/-- Records that one collection copies: an entry write takes a Bench line, and its lookup may free a second copy of the
entry (04 R133); the stripes that end a TARGET take theirs before. -/
def Dev.collectCount (d : Dev) : Nat :=
  (min (d.bench.cap - (d.occupancy + d.reservedLines)) (8192 - (d.stagingUsed + d.reservedLines)) - 48) / 2

/-- Copy a source's valid records out and rewrite their entries; those there is no room for wait for the next
collection of the source. DESIGN CHOICE: a record whose index bucket cannot be read may be named by it, so that its source
is neither copied nor released until the bucket reads again (log entry 184). -/
def Dev.collectZone (d : Dev) (ans : Answers) (region : Nat) (r : Region) (k : Nat) : Dev × CollectEnd :=
  let d := d.setHstate region k .collecting
  match d.walkZone ans region r k with
  | (d, _, false) => (d.setNoScan region k, .noScan)
  | (d, recs, true) =>
    match d.validRecords ans region recs with
    | (d, none) => (d, .waits)
    | (d, some live) =>
      let now := live.take d.collectCount
      match copyRecords ans region r (2 * now.length + 2) now [] d with
      | (d, none) => (d, .waits)
      | (d, some moved) =>
        (d.each moved (fun d m => d.rewriteEntry ans region m), if now.length < live.length then .waits else .emptied)

/-- Every entry write is durable: in EXPOSED, none is in the Bench. -/
def Dev.entriesDurable (d : Dev) : Bool :=
  let idx (id : Nat) : Bool := match d.region id with
    | some r => decide (r.typ = .index)
    | none => false
  !d.bench.exposed ||
  (!d.bench.entries.any (fun e => match e.key with
    | .user r _ => idx r
    | .sys _ _ => false) &&
   !d.cache.ways.any (fun p => match p.2 with
    | some w => w.dirty != 0 && idx w.region
    | none => false))

/-- Release an emptied source: UNBIND, EMPTY; the zone that held it, where it was bound. -/
def Dev.releaseSource (d : Dev) (region : Nat) (r : Region) (k : Nat) : Dev × Option Nat :=
  match r.zoneAt k with
  | none => (d, none)
  | some lz =>
    let e := d.zte lz
    let n := zoneLines r.prot
    let d := ((d.forget region (k * n) (k * n + n)).unbind lz).dropPart region k
    (d.putHeapZone region k heapDefault, if zMapped e then some (zPz e) else none)

/-! ### COLLECT (R456) -/

def fewer (a b : Nat × Nat) : Bool := decide (a.2 < b.2) || (decide (a.2 = b.2) && decide (a.1 < b.1))

/-- A FULL zone that no entry names: it is released whether or not collection is wanted. -/
def Dev.deadZone (d : Dev) (region : Nat) (r : Region) : Option Nat :=
  (upTo r.zones).find? (fun k =>
    decide ((d.heapZone region k).hstate = .full) && decide ((d.heapZone region k).validUnits = 0))

/-- The source while collection is wanted: the FULL zone with the fewest units. -/
def Dev.wantedZone (d : Dev) (region : Nat) (r : Region) : Option Nat :=
  let l := ((upTo r.zones).filter (fun k =>
    let h := d.heapZone region k
    decide (h.hstate = .full) && (!h.noScan || decide (h.validUnits = 0))
      && decide (100 * h.validUnits ≤ d.obj.collectMax.toNat * r.units))).map (fun k =>
        (k, (d.heapZone region k).validUnits))
  (l.foldl (fun (b : Option (Nat × Nat)) p => match b with
    | some q => if fewer p q then some p else some q
    | none => some p) none).map Prod.fst

/-- The tiles of the region's TARGET take programs (02 R37, R49). -/
def Dev.targetFree (d : Dev) (region : Nat) (r : Region) : Bool :=
  match (d.zoneIn region r .target).bind r.zoneAt with
  | some lz => d.tilesFree (zPz (d.zte lz))
  | none => true

/-- Collection is wanted: from below COLLECT_LOW until COLLECT_HIGH. -/
def Dev.collectOn (d : Dev) (region : Nat) (r : Region) : Bool :=
  let n := (d.emptyZones region r).length
  decide (n < d.obj.collectLow.toNat) || (d.obj.running.contains region && decide (n < d.obj.collectHigh.toNat))
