-- ==== Sys2Proof/Machine/Engines.lean ====
section
/-!
DEFINITION. EC_ENCODE, EC_RECONSTRUCT, VERIFY and CHECKSUM (13 R464-R477) and their turns in the engines (R465, R487-R489):
each occurrence of a command's row is one turn, which brings its inputs into their streams, consumes at most one column
block, releases what is confirmed, and completes the command when all of it has been released.
-/

namespace Sys2Proof.Machine

/-! ### Buffers -/

/-- Two buffers share a byte. -/
def overlaps (a : Word) (n : Nat) (b : Word) (m : Nat) : Bool :=
  decide (mtype a = mtype b) && decide (addrOf a < addrOf b + m) && decide (addrOf b < addrOf a + n)

def anyOverlap (n : Nat) : List Word → Bool
  | [] => false
  | a :: l => l.any (fun b => overlaps a n b n) || anyOverlap n l

/-- RESULT of R474: offset of the poisoned sector, and the input's index. -/
def poisonResult (off input : Nat) : Nat := off + input * 2 ^ 32

/-- Stores of n bytes into some buffer are refused in EXPOSED. -/
def Dev.storesRefused (d : Dev) (x : Exec) (l : List Word) (n : Nat) : Bool :=
  l.any (fun w => d.saveRefused (issuer x) w n)

/-- End a command that has stored its outputs (R376). -/
def Dev.endStored (d : Dev) (x : Exec) (dead : Bool) (st : Stop) : Dev :=
  if dead then d.complete x stBarrierLostStore 0 else d.complete x st.1 st.2

/-! ### Input (R476, R480-R483) -/

/-- An engine's speculation window: 128 lines of each input (R487); 256 KiB of parity are 128 lines of 8 shards. -/
def engineWindow : Nat := 128 * 256

/-- A column block (R465). -/
def columnBlock : Nat := 4096

/-- Bytes have come into an input, some of them poisoned. -/
def EngJob.bring (j : EngJob) (s n : Nat) (b : Buf) : EngJob :=
  { j with
    macFail := j.macFail || b.macFail
    inputs := j.inputs.map (fun i =>
      if i.stream = s then
        { i with loaded := i.loaded + n, bad := i.bad ++ b.bad.map (fun p => (p.1 + i.loaded, p.2)) }
      else i) }

/-- A stream's packet ends when n bytes from an offset on complete a column block, or the input. -/
def Dev.endBlock (d : Dev) (s off n len : Nat) : Dev :=
  if off / columnBlock < (off + n) / columnBlock ∨ off + n = len then d.onStream s (fun x => x.endPacket.1) else d

/-- Bring an input into its stream, line by line: whole lines that miss as Verge data, all else confirmed. -/
def feed (host : List HostBytes) (ans : Answers) (x : Exec) (s : Nat) : Nat → Dev → Dev
  | 0, d => d
  | n + 1, d =>
    match d.job x.order with
    | none => d
    | some j =>
      match j.inputs.find? (fun i => i.stream == s) with
      | none => d
      | some i =>
        let w := i.word + BitVec.ofNat 64 i.loaded
        let k := min (j.len - i.loaded) (256 - addrOf w % 256)
        let verge := if mtype w = 1 then d.vergeAt (issuer x) (addrOf w) (d.stream s) k else none
        if k = 0 ∨ min (d.stream s).room (j.sure + engineWindow - i.loaded) < k then d
        else
          let d := match verge with
            | some p => (d.takeSlot s p).onJob j.order (·.bring s k Buf.empty)
            | none =>
              let (d, b) := d.load host ans (issuer x) w k
              (d.onStream s (fun y => (y.push b.bytes).1)).onJob j.order (·.bring s k b)
          feed host ans x s n (d.endBlock s i.loaded k j.len)

/-- Lines and parts of lines that fill a stream. -/
def feedPieces : Nat := 130

def Dev.feedJob (d : Dev) (host : List HostBytes) (ans : Answers) (x : Exec) : Dev :=
  match d.job x.order with
  | some j => d.each j.inputs (fun d i => feed host ans x i.stream feedPieces d)
  | none => d

/-! ### Consumption (R465, R469, R470, R484) -/

/-- The lowest poisoned offset of several inputs, and the lowest input that has it. -/
def lowestBad : List EngInput → Option (Nat × Nat)
  | [] => none
  | i :: l =>
    match (i.bad.map Prod.fst).min?, lowestBad l with
    | none, r => r
    | some o, none => some (o, i.shard)
    | some o, some (p, k) => if o ≤ p then some (o, i.shard) else some (p, k)

/-- EC_RECONSTRUCT, which takes a poisoned sector for an erasure (R471). -/
def rebuilds (x : Exec) : Bool := decide (x.opcode = 0x39)

/-- The poisoned sector that ends a command (R474). -/
def EngJob.poisoned (x : Exec) (j : EngJob) : Option (Nat × Nat) := if rebuilds x then none else lowestBad j.inputs

/-- Where a command stops: at its end, at a poisoned sector, or where too few shards can be read. -/
def EngJob.stop (x : Exec) (j : EngJob) : Nat :=
  min (j.cut.getD j.len) (((j.poisoned x).map Prod.fst).getD j.len)

/-- Bytes of every input up to here have been handed over and are not denied (R483, R489). -/
def Dev.jobReady (d : Dev) (j : EngJob) : Nat :=
  (j.inputs.map (fun i =>
    let s := d.stream i.stream
    min (s.handed - i.base) (i.firstSlot s j.len (fun f => decide (f = .denied))))).foldl min j.len

/-- Bytes that a turn may consume: to the column block's end, within the window. -/
def Dev.jobStep (d : Dev) (x : Exec) (j : EngJob) : Nat :=
  min (min (d.jobReady j - j.pos) (columnBlock - j.pos % columnBlock))
    (min (j.stop x - j.pos) (j.sure + engineWindow - j.pos))

/-- A byte range of an input is poisoned in part. -/
def EngInput.badIn (i : EngInput) (lo n : Nat) : Bool := i.bad.any (fun p => decide (p.1 < lo + n) && decide (lo < p.1 + p.2))

def ecK (x : Exec) : Nat := x.pn 0 0 5
def ecM (x : Exec) : Nat := x.pn 0 5 4
def ecLen (x : Exec) : Nat := x.pn 2 0 32
def ecMask (x : Exec) : Nat := x.pn 3 0 32

/-- Shards of one 64 B offset. -/
abbrev Column := List (Nat × List Byte)

/-- Further survivors of one 64 B offset, read until there are K of them; whether a MAC failed. -/
def moreShards (host : List HostBytes) (ans : Answers) (x : Exec) (off : Nat) :
    List (Nat × Word) → Column → Dev → Dev × Column × Bool
  | [], c, d => (d, c, false)
  | p :: l, c, d =>
    if ecK x ≤ c.length then (d, c, false)
    else
      let (d, b) := d.load host ans (issuer x) (p.2 + BitVec.ofNat 64 off) 64
      if b.macFail then (d, c, true)
      else moreShards host ans x off l (if b.bad.isEmpty then c ++ [(p.1, b.bytes)] else c) d

/-- The survivors of n sectors from a 64 B offset on, up to the first that has too few. -/
def columns (host : List HostBytes) (ans : Answers) (x : Exec) (j : EngJob) :
    Nat → Nat → Dev → Dev × List Column × Bool
  | 0, _, d => (d, [], false)
  | n + 1, off, d =>
    let good := ((j.inputs.zip (d.jobBytes j off 64)).filter (fun p => !p.1.badIn off 64)).map (fun p => (p.1.shard, p.2))
    match moreShards host ans x off j.rest good d with
    | (d, _, true) => (d, [], true)
    | (d, c, false) =>
      if c.length < ecK x then (d, [], false)
      else
        let (d, l, mac) := columns host ans x j n (off + 64) d
        (d, c :: l, mac)

/-- 64 bytes of shard s from K survivors. -/
def rsSector (k s : Nat) (c : Column) : List Byte :=
  (upTo 64).map (fun b => BitVec.ofNat 8 (rsRebuild k s ((c.take k).map (fun p => (p.1, ((p.2[b]?).getD 0).toNat)))))

/-- What n bytes from the engine's position on give: the outputs of each buffer, the bytes consumed, the offset at which
EC_RECONSTRUCT has too few shards, and whether a MAC failed. -/
structure Consumed where
  outs    : List (List Byte)
  n       : Nat
  cut     : Option Nat
  macFail : Bool
  deriving DecidableEq, Repr

def Dev.rebuildBlock (d : Dev) (host : List HostBytes) (ans : Answers) (x : Exec) (j : EngJob) (n : Nat) : Dev × Consumed :=
  let (d, cols, mac) := columns host ans x j (n / 64) j.pos d
  let m := 64 * cols.length
  (d, { outs := j.outs.map (fun o => cols.flatMap (rsSector (ecK x) o.1)), n := m,
        cut := if m < n then some (j.pos + m) else none, macFail := mac })

def Dev.computeBlock (d : Dev) (host : List HostBytes) (ans : Answers) (x : Exec) (j : EngJob) (n : Nat) : Dev × Consumed :=
  if rebuilds x then d.rebuildBlock host ans x j n
  else
    (d, { outs := j.outs.map (fun o => rsShard o.1 n (d.jobBytes j j.pos n)), n := n, cut := none, macFail := false })

/-- Input bytes of an engine (14 R528). -/
def Dev.engineBytes (d : Dev) (engine n : Nat) : Dev := if n = 0 then d else d.count (cntEngine (min engine 2)) n

/-- Consume n bytes of every input; the command goes behind the others of its engine. -/
def Dev.consume (d : Dev) (host : List HostBytes) (ans : Answers) (x : Exec) (j : EngJob) (n : Nat) : Dev :=
  let (d, c) := d.computeBlock host ans x j n
  let l := d.jobBytes j j.pos c.n
  let d := (d.each j.inputs (fun d i => d.onStream i.stream (·.take c.n))).engineBytes j.engine
    ((if j.engine = 0 then j.inputs.length else 1) * c.n)
  let j := { j with
    pos := j.pos + c.n, sum := sumStep j.dig j.sum j.pos l, held := List.zipWith (· ++ ·) j.held c.outs,
    cut := c.cut, macFail := j.macFail || c.macFail, stalled := false }
  { d with eng := { d.eng with jobs := d.eng.jobs.filter (fun y => y.order != j.order) ++ [j] } }

/-- No command of the engine that could go on comes before this one (R465). DESIGN CHOICE: the CRC engine serves its
commands in the same rounds (log entry 143). -/
def Dev.jobTurn (d : Dev) (j : EngJob) : Bool :=
  (d.eng.jobs.takeWhile (fun y => y.order != j.order)).all (fun y => y.engine != j.engine || y.stalled)

/-- One turn: at most one column block, with a token in hand. -/
def Dev.jobGo (d : Dev) (host : List HostBytes) (ans : Answers) (x : Exec) : Dev :=
  match d.job x.order with
  | none => d
  | some j =>
    let n := d.jobStep x j
    if n = 0 then d.onJob j.order (fun j => { j with stalled := true })
    else if d.jobTurn j then d.withTokens [j.engine] (fun d => d.consume host ans x j n)
    else d

/-! ### The end of a command (R471-R475, R489) -/

def noDiffer : Nat := 0xFFFFFFFF

def digestLen (dig : Nat) : Nat :=
  match dig with
  | 1 => 4
  | 2 => 8
  | _ => 32

/-- VERIFY's status from the first differing offset. -/
def verifyStop (diff : Option Nat) : Stop :=
  match diff with
  | none => (stSuccess, noDiffer)
  | some o => (stVerifyMismatch, o)

/-- VERIFY: the compare's end, or the digest against the expected one, which is read now. -/
def Dev.endVerify (d : Dev) (host : List HostBytes) (ans : Answers) (x : Exec) (j : EngJob) : Dev :=
  if j.dig = 0 then
    let st := verifyStop j.sum.diff
    d.complete x st.1 st.2
  else
    let (d, b) := d.load host ans (issuer x) (x.p 2) (digestLen j.dig)
    if b.macFail then d.complete x stMacFail 0
    else match b.firstBad with
      | some o => d.complete x stPoisonConsumed (poisonResult o 1)
      | none =>
        let st := verifyStop (differAt 0 (sumEnd j.dig j.len j.sum) b.bytes)
        d.complete x st.1 st.2

/-- CHECKSUM: the digest is written (R473). -/
def Dev.endChecksum (d : Dev) (ans : Answers) (x : Exec) (j : EngJob) : Dev :=
  let w := x.p 3
  if d.saveRefused (issuer x) w (digestLen j.dig) then d.refuse x
  else
    let bs := sumEnd j.dig j.len j.sum
    let (d, dead) := d.saveCmd ans x w bs
    d.endStored x dead (stSuccess, if j.dig = 1 then leNat bs else 0)

/-- The command's end, once all it releases has been released. -/
def Dev.endJob (d : Dev) (host : List HostBytes) (ans : Answers) (x : Exec) (j : EngJob) : Dev :=
  match j.poisoned x, j.cut with
  | some (o, i), _ => d.endStored x j.dead (stPoisonConsumed, poisonResult o i)
  | none, some q => (d.event (evEngine 0) (detailOf [(32, q)])).endStored x j.dead (stEcUnrecoverable, ecMask x)
  | none, none =>
    match x.opcode with
    | 0x38 => d.endStored x j.dead (stSuccess, 0)
    | 0x39 => d.endStored x j.dead (stSuccess, ecMask x)
    | 0x3A => d.endVerify host ans x j
    | _ => d.endChecksum ans x j

def Dev.tryEnd (d : Dev) (host : List HostBytes) (ans : Answers) (x : Exec) : Dev :=
  match d.job x.order with
  | none => d
  | some j =>
    if j.macFail then (d.dropJob j.order).complete x stMacFail 0
    else if j.sure = j.stop x then (d.dropJob j.order).endJob host ans x j
    else d

/-- A command's turn in its engine. -/
def Dev.engineTurn (d : Dev) (host : List HostBytes) (ans : Answers) (x : Exec) : Dev :=
  (((d.feedJob host ans x).jobGo host ans x).releaseJob x.order).tryEnd host ans x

Task brief: Looking at the data above, write out exactly the lines that start at the one containing "(r.typ = .index)" and end at the one containing "none => false))"; include both and nothing beyond.

Worked solution:
    | some r => decide (r.typ = .index)
    | none => false
  !d.bench.exposed ||
  (!d.bench.entries.any (fun e => match e.key with
    | .user r _ => idx r
    | .sys _ _ => false) &&
   !d.cache.ways.any (fun p => match p.2 with
    | some w => w.dirty != 0 && idx w.region
    | none => false))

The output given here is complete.